**DIRECTIONS:** In the listing beneath this line, copy exactly the lines starting with the one containing "CONFIGURE's shape values" and going on through the one containing "s.ports with cellOwn".

"""

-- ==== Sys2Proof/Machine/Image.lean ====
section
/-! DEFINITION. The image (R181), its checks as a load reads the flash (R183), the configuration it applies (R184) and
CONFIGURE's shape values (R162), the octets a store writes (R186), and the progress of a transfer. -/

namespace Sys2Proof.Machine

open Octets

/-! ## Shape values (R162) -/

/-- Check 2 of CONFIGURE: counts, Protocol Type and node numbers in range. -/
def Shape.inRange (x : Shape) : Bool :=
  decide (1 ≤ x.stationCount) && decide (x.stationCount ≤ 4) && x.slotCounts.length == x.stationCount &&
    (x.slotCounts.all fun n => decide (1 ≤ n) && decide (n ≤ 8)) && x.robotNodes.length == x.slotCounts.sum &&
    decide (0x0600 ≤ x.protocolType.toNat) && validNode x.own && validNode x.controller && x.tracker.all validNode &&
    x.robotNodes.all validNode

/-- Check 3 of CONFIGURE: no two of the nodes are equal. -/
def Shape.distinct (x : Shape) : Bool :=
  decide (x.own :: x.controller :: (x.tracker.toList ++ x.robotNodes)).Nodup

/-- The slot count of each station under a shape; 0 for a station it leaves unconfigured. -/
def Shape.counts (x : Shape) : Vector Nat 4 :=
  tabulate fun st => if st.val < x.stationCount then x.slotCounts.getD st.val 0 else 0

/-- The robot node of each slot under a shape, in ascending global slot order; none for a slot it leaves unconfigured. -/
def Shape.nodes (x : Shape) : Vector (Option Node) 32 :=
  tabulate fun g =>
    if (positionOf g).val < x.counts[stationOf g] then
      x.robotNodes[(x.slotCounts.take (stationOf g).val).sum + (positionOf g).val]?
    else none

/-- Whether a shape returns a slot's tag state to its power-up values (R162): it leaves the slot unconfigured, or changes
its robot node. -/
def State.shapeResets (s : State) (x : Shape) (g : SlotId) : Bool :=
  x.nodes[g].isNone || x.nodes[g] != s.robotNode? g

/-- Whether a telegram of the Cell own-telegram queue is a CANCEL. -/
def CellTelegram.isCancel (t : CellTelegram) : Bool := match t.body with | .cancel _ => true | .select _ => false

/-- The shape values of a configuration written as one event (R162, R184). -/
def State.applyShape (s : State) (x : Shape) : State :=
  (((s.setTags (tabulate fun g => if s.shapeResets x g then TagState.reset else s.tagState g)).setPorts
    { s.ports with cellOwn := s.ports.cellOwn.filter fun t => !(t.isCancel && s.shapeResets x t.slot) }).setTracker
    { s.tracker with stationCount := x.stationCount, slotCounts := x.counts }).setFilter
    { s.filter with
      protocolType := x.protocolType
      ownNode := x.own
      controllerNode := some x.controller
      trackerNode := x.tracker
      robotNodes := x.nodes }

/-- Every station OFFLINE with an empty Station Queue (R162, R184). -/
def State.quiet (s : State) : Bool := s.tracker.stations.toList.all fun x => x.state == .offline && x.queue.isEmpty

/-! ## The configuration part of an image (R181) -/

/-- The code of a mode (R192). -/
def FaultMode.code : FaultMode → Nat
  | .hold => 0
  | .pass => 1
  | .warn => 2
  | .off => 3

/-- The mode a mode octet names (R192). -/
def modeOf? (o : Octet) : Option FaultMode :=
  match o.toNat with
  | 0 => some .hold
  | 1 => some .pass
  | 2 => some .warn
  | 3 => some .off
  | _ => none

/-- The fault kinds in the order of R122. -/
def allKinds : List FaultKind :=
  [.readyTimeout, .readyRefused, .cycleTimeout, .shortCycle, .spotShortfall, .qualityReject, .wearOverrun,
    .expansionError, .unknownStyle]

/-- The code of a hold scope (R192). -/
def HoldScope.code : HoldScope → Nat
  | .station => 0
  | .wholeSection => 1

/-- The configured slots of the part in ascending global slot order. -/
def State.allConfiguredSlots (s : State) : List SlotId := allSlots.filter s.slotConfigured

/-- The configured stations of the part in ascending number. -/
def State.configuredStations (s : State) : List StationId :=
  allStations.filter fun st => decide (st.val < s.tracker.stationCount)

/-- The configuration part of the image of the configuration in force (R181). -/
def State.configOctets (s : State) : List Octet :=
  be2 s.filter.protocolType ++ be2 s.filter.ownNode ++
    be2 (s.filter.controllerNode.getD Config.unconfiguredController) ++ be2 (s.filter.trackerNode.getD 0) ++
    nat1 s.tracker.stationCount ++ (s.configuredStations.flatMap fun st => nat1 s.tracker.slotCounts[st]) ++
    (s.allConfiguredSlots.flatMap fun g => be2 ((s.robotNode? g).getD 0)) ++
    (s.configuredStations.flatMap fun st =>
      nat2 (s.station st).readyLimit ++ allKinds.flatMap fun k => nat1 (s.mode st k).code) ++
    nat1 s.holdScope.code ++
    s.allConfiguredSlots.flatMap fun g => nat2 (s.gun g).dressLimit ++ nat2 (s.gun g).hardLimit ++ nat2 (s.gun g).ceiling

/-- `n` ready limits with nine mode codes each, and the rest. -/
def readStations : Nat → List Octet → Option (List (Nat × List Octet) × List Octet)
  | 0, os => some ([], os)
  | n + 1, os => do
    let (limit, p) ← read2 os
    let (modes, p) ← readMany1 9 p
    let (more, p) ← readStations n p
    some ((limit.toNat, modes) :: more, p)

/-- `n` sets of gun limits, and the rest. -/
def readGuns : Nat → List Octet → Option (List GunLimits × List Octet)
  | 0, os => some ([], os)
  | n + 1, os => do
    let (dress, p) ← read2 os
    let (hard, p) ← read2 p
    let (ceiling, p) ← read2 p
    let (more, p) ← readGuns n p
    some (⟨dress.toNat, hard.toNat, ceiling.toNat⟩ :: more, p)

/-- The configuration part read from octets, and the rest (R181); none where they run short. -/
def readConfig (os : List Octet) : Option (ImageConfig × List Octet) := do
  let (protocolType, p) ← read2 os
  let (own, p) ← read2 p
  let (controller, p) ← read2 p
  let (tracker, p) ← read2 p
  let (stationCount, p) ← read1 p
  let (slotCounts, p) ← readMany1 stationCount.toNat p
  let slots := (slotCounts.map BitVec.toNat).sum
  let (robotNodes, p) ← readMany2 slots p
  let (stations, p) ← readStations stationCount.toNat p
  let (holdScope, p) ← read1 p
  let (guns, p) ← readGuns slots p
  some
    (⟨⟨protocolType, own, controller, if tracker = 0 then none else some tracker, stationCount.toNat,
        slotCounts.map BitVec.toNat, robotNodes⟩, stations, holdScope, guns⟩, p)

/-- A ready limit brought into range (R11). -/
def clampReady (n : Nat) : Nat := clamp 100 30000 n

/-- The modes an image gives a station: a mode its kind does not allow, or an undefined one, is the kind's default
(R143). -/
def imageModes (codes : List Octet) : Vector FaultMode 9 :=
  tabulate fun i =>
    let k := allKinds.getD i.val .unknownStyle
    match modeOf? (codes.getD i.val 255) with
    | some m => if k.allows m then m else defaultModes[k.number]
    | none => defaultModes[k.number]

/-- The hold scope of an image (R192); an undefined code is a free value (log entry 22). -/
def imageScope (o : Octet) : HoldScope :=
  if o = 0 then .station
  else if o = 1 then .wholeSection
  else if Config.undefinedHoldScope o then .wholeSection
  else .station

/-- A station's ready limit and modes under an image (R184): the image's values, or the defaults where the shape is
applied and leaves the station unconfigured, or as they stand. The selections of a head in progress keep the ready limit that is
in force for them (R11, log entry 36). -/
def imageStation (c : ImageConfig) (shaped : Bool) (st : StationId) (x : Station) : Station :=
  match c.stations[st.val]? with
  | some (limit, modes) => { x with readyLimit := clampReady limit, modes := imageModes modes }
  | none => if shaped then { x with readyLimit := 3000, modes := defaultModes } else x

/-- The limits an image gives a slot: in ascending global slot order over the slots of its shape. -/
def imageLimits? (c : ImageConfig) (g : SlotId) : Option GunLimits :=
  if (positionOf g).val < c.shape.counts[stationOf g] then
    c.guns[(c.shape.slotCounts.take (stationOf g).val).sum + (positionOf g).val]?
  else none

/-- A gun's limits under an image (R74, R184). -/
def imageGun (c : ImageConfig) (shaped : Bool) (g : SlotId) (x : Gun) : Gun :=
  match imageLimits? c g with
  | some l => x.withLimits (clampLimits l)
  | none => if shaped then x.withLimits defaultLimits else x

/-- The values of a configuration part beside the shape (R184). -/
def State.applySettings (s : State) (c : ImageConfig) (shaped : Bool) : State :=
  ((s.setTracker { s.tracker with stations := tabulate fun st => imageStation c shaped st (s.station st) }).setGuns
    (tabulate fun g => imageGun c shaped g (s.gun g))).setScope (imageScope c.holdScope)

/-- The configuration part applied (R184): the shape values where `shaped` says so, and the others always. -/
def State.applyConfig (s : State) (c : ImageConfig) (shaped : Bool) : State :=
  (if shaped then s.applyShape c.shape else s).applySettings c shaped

"""

**EXERCISE SOLUTION:**
CONFIGURE's shape values (R162), the octets a store writes (R186), and the progress of a transfer. -/

namespace Sys2Proof.Machine

open Octets

/-! ## Shape values (R162) -/

/-- Check 2 of CONFIGURE: counts, Protocol Type and node numbers in range. -/
def Shape.inRange (x : Shape) : Bool :=
  decide (1 ≤ x.stationCount) && decide (x.stationCount ≤ 4) && x.slotCounts.length == x.stationCount &&
    (x.slotCounts.all fun n => decide (1 ≤ n) && decide (n ≤ 8)) && x.robotNodes.length == x.slotCounts.sum &&
    decide (0x0600 ≤ x.protocolType.toNat) && validNode x.own && validNode x.controller && x.tracker.all validNode &&
    x.robotNodes.all validNode

/-- Check 3 of CONFIGURE: no two of the nodes are equal. -/
def Shape.distinct (x : Shape) : Bool :=
  decide (x.own :: x.controller :: (x.tracker.toList ++ x.robotNodes)).Nodup

/-- The slot count of each station under a shape; 0 for a station it leaves unconfigured. -/
def Shape.counts (x : Shape) : Vector Nat 4 :=
  tabulate fun st => if st.val < x.stationCount then x.slotCounts.getD st.val 0 else 0

/-- The robot node of each slot under a shape, in ascending global slot order; none for a slot it leaves unconfigured. -/
def Shape.nodes (x : Shape) : Vector (Option Node) 32 :=
  tabulate fun g =>
    if (positionOf g).val < x.counts[stationOf g] then
      x.robotNodes[(x.slotCounts.take (stationOf g).val).sum + (positionOf g).val]?
    else none

/-- Whether a shape returns a slot's tag state to its power-up values (R162): it leaves the slot unconfigured, or changes
its robot node. -/
def State.shapeResets (s : State) (x : Shape) (g : SlotId) : Bool :=
  x.nodes[g].isNone || x.nodes[g] != s.robotNode? g

/-- Whether a telegram of the Cell own-telegram queue is a CANCEL. -/
def CellTelegram.isCancel (t : CellTelegram) : Bool := match t.body with | .cancel _ => true | .select _ => false

/-- The shape values of a configuration written as one event (R162, R184). -/
def State.applyShape (s : State) (x : Shape) : State :=
  (((s.setTags (tabulate fun g => if s.shapeResets x g then TagState.reset else s.tagState g)).setPorts
    { s.ports with cellOwn := s.ports.cellOwn.filter fun t => !(t.isCancel && s.shapeResets x t.slot) }).setTracker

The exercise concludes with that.